- League: NSW Premier League
- Sport: Association football
- Duration: 24 February – 5 August 2007
- Teams: 10

2007
- Champions: Blacktown City Demons FC
- Premiers: Blacktown City Demons FC

TigerTurf Cup
- Champions: Wollongong Wolves FC

NSW Premier League seasons
- ← 20062008 →

= 2007 NSW Premier League season =

The 2007 NSW Premier League season was the seventh season of the revamped NSW Premier League.

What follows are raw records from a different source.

theorem supRefresh_shows {c : Nat} (hc : c < 4) {rms : BitVec 24} {nt n : Nat} {above dist lost : Bool} {s : State}
    (hon : supOn c s = true) (h : Registers.wf s = true) (hup : Running s) :
    let p := supP c
    let v : Int := signedOf 24 rms.toNat * 200
    let nom : Int := (fget p SUP_NOM.NOM s : Nat)
    let sag : Int := (fget p SUP_TH.SAG s : Nat)
    let swell : Int := (fget p SUP_TH.SWELL s : Nat)
    let out : Int := (fget p SUP_TH.OUT s : Nat)
    let hyst : Int := (fget p SUP_TH.HYST s : Nat)
    let t := supRefresh c rms.toNat nt n above dist lost s
    fget p SUP_RMS.RMS t = rms.toNat ∧
      fis p SUP_STAT.SAG t =
        (if fis p SUP_STAT.SAG s then decide (v < (sag + hyst) * nom) else decide (v < sag * nom)) ∧
      fis p SUP_STAT.SWELL t =
        (if fis p SUP_STAT.SWELL s then decide ((swell - hyst) * nom < v) else decide (swell * nom < v)) ∧
      (fis p SUP_STAT.OUT s = false → fis p SUP_STAT.OUT t = decide (v < out * nom)) ∧
      (fis p SUP_STAT.OUT s = true → v < (out + hyst) * nom → fis p SUP_STAT.OUT t = true) ∧
      (fis p SUP_STAT.SAG t = fis p SUP_STAT.SAG s → fis p SUP_STAT.SWELL t = fis p SUP_STAT.SWELL s →
        fis p SUP_STAT.OUT t = fis p SUP_STAT.OUT s → t.sup.recs = s.sup.recs) := by
  intro p v nom sag swell out hyst t
  obtain ⟨w, d, lft, ⟨hch, hrms⟩, ht⟩ := supRefresh_stages (rms := rms.toNat) (nt := nt) (n := n) (above := above) (dist := dist)
    (lost := lost) hon
  change t = _ at ht
  obtain ⟨hwin, hrmsW, hpowW, hsupW⟩ := supWindow_shows (c := c) rms.isLt d above lost lft h
  generalize supWindow c rms.toNat d above lost lft s = x at hwin hrmsW hpowW hsupW ht
  have hplaces : Only (supPlaces c [SUP_RMS.RMS, SUP_STAT.LF_T, SUP_STAT.LOST, SUP_STAT.OVR, SUP_STAT.DIST]) s x :=
    hwin.mono (List.subset_append_left _ _)
  have hupX : Running x := hup.kept hpowW hplaces.supPhase
  obtain ⟨hturn, hupY, hsag, hswell, hrecs⟩ := supTurns_shows w hwin.wf hupX
  generalize supSwell w (supSag w x) = y at hturn hupY hsag hswell hrecs ht
  obtain ⟨z, honly, hstays, haway, hlow, hkept⟩ := supOut_shows w n hturn.wf hupY
  rw [hch] at hturn hsag hswell hrecs honly haway hlow hkept
  rw [← ht] at hstays
  have hth {f : Fld} (hf : ∀ g ∈ [SUP_RMS.RMS, SUP_STAT.LF_T, SUP_STAT.LOST, SUP_STAT.OVR, SUP_STAT.DIST], f.Apart g) :
      fget p f x = fget p f s := hwin.fieldIn hf
  have hthY {f : Fld} (hf : ∀ g ∈ [SUP_RMS.RMS, SUP_STAT.LF_T, SUP_STAT.LOST, SUP_STAT.OVR, SUP_STAT.DIST], f.Apart g)
      (hg : ∀ g ∈ [SUP_STAT.SAG, SUP_STAT.SWELL], f.Apart g) (hw : f.lo + f.w ≤ 32) : fget p f y = fget p f s :=
    (hturn.supField hg hw).trans (hth hf)
  have hbelow (m : Nat) (u : State) (hu : fget p SUP_NOM.NOM u = fget p SUP_NOM.NOM s) :
      w.below m u = decide (v < (m : Int) * nom) := by
    unfold SupSeen.below
    rw [hrms, hch, hu]
  have habove (m : Int) (u : State) (hu : fget p SUP_NOM.NOM u = fget p SUP_NOM.NOM s) :
      w.above m u = decide (m * nom < v) := by
    unfold SupSeen.above
    rw [hrms, hch, hu]
  have hnomX : fget p SUP_NOM.NOM x = fget p SUP_NOM.NOM s := hth (by decide)
  have hnomY : fget p SUP_NOM.NOM y = fget p SUP_NOM.NOM s := hthY (by decide) (by decide) (by decide)
  have hoffT {f : Fld} (hf : f.off < 0x40) : fget p f t = fget p f z := hstays.page hc hf
  have hoffF {f : Fld} (hf : f.off < 0x40) : fis p f t = fis p f z := hstays.pageFlag hc hf
  have hsagT : fis p SUP_STAT.SAG t = fis p SUP_STAT.SAG y := (hoffF (by decide)).trans (honly.supFlag (by decide) (by decide))
  have hswellT : fis p SUP_STAT.SWELL t = fis p SUP_STAT.SWELL y :=
    (hoffF (by decide)).trans (honly.supFlag (by decide) (by decide))
  have hsagX : fis p SUP_STAT.SAG x = fis p SUP_STAT.SAG s := hwin.flagIn (by decide)
  have hswellX : fis p SUP_STAT.SWELL x = fis p SUP_STAT.SWELL s := hwin.flagIn (by decide)
  have houtY : fis p SUP_STAT.OUT y = fis p SUP_STAT.OUT s :=
    (hturn.supFlag (by decide) (by decide)).trans (hwin.flagIn (by decide))
  have houtT : fis p SUP_STAT.OUT t = fis p SUP_STAT.OUT z := hoffF (by decide)
  refine ⟨?_, ?_, ?_, fun hs => ?_, fun hs hv => ?_, fun hs hw ho => ?_⟩
  · exact (hoffT (by decide)).trans ((honly.supField (by decide) (by decide)).trans
      ((hturn.supField (by decide) (by decide)).trans hrmsW))
  · rw [hsagT, hsag, hbelow _ _ hnomX, hbelow _ _ hnomX, hth (by decide), hth (by decide), Nat.cast_add]
    exact congrArg (fun b => if b = true then _ else _) hsagX
  · rw [hswellT, hswell, habove _ _ hnomX, habove _ _ hnomX, hth (by decide), hth (by decide)]
    exact congrArg (fun b => if b = true then _ else _) hswellX
  · rw [houtT, haway (houtY.trans hs), hbelow _ _ hnomY, hthY (by decide) (by decide) (by decide)]
  · rw [houtT]
    refine hlow (houtY.trans hs) ?_
    rw [hbelow _ _ hnomY, hthY (by decide) (by decide) (by decide), hthY (by decide) (by decide) (by decide), Nat.cast_add]
    exact decide_eq_true hv
  · refine hstays.recs.trans ((hkept (houtT.symm.trans (ho.trans houtY.symm))).trans ((hrecs ?_ ?_).trans
      (congrArg SupState.recs hsupW)))
    · exact hsagT.symm.trans (hs.trans hsagX.symm)
    · exact hswellT.symm.trans (hw.trans hswellX.symm)

/-! ### A fast outage (R609) -/

theorem supFast_shows {c : Nat} (hc : c < 4) {nt : Nat} {flag : Bool} {s : State} (hon : supOn c s = true)
    (hfast : fis (supP c) SUP_CFG.FAST_EN s = true) (hout : fis (supP c) SUP_STAT.OUT s = false) (h : Registers.wf s = true) :
    let t := supFast c nt flag s
    fis (supP c) SUP_STAT.OUT t = true ∧ fis supB (supBit 2) t = true ∧
      (s.sup.recs.length < 32 → ∃ r, t.sup.recs = s.sup.recs ++ [r] ∧ r.kind = 4 ∧ r.ch = c ∧ r.nt = nt) ∧
      (32 ≤ s.sup.recs.length → t.sup.recs = s.sup.recs) := by
  intro t
  have ht : t = supOutage ⟨c, nt, flag, signedOf 24 (fget (supP c) SUP_RMS.RMS s)⟩ ⟨fget (supP c) SUP_RMS.RMS s, 0⟩ s :=
    if_neg (by rw [hon, hfast, hout]; decide)
  obtain ⟨r, w, ⟨hkind, hch, hnt⟩, -, hset, hbit, hrecs, hstays⟩ :=
    supOutage_shows ⟨c, nt, flag, signedOf 24 (fget (supP c) SUP_RMS.RMS s)⟩ ⟨fget (supP c) SUP_RMS.RMS s, 0⟩ h
  rw [← ht] at hstays
  refine ⟨(hstays.pageFlag hc (by decide)).trans hset, hstays.bit 2 (by decide) hbit, fun hlt => ⟨r, ?_, hkind, hch, hnt⟩,
    fun hge => hstays.recs.trans (hrecs.trans (if_pos hge))⟩
  exact hstays.recs.trans (hrecs.trans (if_neg (by omega)))

end Sys2Proof.Machine
end

section
/-!
THEOREMS. Over-range samples, overruns and the records' FIFO (R603, R604, R610, R624), and the supply watch as a whole.
-/

namespace Sys2Proof.Machine

open Reg

/-! ### Over-range samples and their neighbours (R604) -/

theorem contains_insertNat (n : Nat) : ∀ l : List Nat, (insertNat n l).contains n = true
  | [] => List.contains_iff_mem.2 (List.mem_singleton.2 rfl)
  | m :: r => by
    unfold insertNat
    rw [List.contains_iff_mem]
    split
    · next h => exact h ▸ List.mem_cons_self
    · split
      · exact List.mem_cons_self
      · exact List.mem_cons_of_mem _ (List.contains_iff_mem.1 (contains_insertNat n r))

/-- A channel is disturbed while a neighbour has had an over-range sample not long ago. -/
def disturbed (near : List Nat) (k : Nat) : Bool := (supNear k).any fun j => near.contains j

theorem disturbed_eq (near : List Nat) {k : Nat} (hk : k < 4) : disturbed near k =
    ((decide (1 ≤ k) && near.contains (k - 1)) || (decide (k < 3) && near.contains (k + 1))) := by
  interval_cases k <;> simp [disturbed, supNear]

theorem disturbed_beside {near : List Nat} {c k : Nat} (hc : near.contains c = true) (hk : k < 4) (hkc : k + 1 = c ∨ k = c + 1)
    (hlt : c < 4) : disturbed near k = true := by
  rw [disturbed_eq near hk]
  rcases hkc with hkc | hkc
  · rw [hkc, hc, decide_eq_true (show k < 3 by omega), Bool.true_and, Bool.or_true]
  · rw [show k - 1 = c by omega, hc, decide_eq_true (show 1 ≤ k by omega), Bool.true_and, Bool.true_or]

/-- DIST of each channel of a list takes what `f` says of it. -/
def supShow (f : Nat → Bool) (l : List Nat) (s : State) : State :=
  l.foldl (fun t c => fset (supP c) SUP_SAMPLE.DIST (ofBool (f c)) t) s

theorem supDisturbed_eq (s : State) : supDisturbed s = supShow (disturbed s.sup.overNear) (List.range 4) s := rfl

The 2007 regular season began on 24 February 2007, at 16:00 UTC+10, and concluded on 5 August 2007 with the Grand Final where Blacktown City Demons FC defeated Bankstown City Lions FC 3–1.

During the course of the season, all Premier League, Super League and Division teams were involved in the TigerTurf Cup, an equivalent to the English FA Cup with teams competing in a series of elimination games.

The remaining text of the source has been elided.